> _EXERCISE BRIEF_
Return all lines of the records that contain the word "ramp".

[INFORMATION SUPPLIED — start]

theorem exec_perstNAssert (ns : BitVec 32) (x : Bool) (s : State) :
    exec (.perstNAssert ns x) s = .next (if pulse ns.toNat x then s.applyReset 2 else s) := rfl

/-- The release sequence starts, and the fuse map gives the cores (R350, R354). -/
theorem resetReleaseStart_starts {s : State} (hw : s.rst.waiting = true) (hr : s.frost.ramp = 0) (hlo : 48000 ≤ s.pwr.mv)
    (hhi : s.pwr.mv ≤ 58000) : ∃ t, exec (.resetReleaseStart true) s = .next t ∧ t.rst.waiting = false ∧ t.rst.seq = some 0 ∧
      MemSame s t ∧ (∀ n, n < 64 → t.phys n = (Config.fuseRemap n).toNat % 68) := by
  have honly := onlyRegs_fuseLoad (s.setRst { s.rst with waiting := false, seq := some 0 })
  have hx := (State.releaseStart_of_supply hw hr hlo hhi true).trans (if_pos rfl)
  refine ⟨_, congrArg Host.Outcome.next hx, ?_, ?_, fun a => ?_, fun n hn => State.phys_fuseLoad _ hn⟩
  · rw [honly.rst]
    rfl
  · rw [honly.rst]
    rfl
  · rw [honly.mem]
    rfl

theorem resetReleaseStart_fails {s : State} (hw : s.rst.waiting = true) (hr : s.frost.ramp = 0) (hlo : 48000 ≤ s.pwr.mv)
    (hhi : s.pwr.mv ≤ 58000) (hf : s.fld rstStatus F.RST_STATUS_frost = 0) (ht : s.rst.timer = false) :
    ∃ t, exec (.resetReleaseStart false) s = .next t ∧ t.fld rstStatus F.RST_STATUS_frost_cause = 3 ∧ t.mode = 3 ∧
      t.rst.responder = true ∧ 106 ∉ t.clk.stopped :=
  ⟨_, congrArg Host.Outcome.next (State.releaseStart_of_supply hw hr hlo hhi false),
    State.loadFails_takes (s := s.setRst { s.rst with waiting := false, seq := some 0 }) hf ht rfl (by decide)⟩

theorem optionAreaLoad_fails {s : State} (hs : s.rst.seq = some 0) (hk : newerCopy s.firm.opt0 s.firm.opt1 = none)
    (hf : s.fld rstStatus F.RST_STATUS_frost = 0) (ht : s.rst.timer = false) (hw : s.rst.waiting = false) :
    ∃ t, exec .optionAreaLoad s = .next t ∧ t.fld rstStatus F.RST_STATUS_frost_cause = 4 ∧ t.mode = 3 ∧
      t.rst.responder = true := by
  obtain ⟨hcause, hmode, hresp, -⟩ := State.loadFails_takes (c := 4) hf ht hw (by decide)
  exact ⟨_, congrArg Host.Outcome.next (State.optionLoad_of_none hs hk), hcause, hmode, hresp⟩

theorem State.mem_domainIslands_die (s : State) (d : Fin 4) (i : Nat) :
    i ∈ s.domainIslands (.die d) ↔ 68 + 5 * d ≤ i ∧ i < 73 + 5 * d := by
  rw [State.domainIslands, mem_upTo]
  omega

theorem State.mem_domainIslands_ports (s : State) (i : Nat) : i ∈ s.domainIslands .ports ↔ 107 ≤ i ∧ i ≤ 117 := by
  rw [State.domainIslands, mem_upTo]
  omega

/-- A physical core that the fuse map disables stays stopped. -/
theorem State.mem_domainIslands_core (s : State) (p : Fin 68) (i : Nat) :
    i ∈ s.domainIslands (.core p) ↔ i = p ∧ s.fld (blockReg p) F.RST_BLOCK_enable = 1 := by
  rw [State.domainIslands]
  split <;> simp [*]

[INFORMATION SUPPLIED — finish]
[INFORMATION SUPPLIED — start]

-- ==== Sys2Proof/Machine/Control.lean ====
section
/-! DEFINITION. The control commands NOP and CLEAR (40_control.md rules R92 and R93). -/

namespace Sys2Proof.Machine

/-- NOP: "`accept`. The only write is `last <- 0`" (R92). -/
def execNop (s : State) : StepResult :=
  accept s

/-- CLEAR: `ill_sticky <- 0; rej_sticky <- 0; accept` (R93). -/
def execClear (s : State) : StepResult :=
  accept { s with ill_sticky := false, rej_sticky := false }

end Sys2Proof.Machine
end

[INFORMATION SUPPLIED — finish]

> _YOUR RESPONSE_
theorem resetReleaseStart_starts {s : State} (hw : s.rst.waiting = true) (hr : s.frost.ramp = 0) (hlo : 48000 ≤ s.pwr.mv)
theorem resetReleaseStart_fails {s : State} (hw : s.rst.waiting = true) (hr : s.frost.ramp = 0) (hlo : 48000 ≤ s.pwr.mv)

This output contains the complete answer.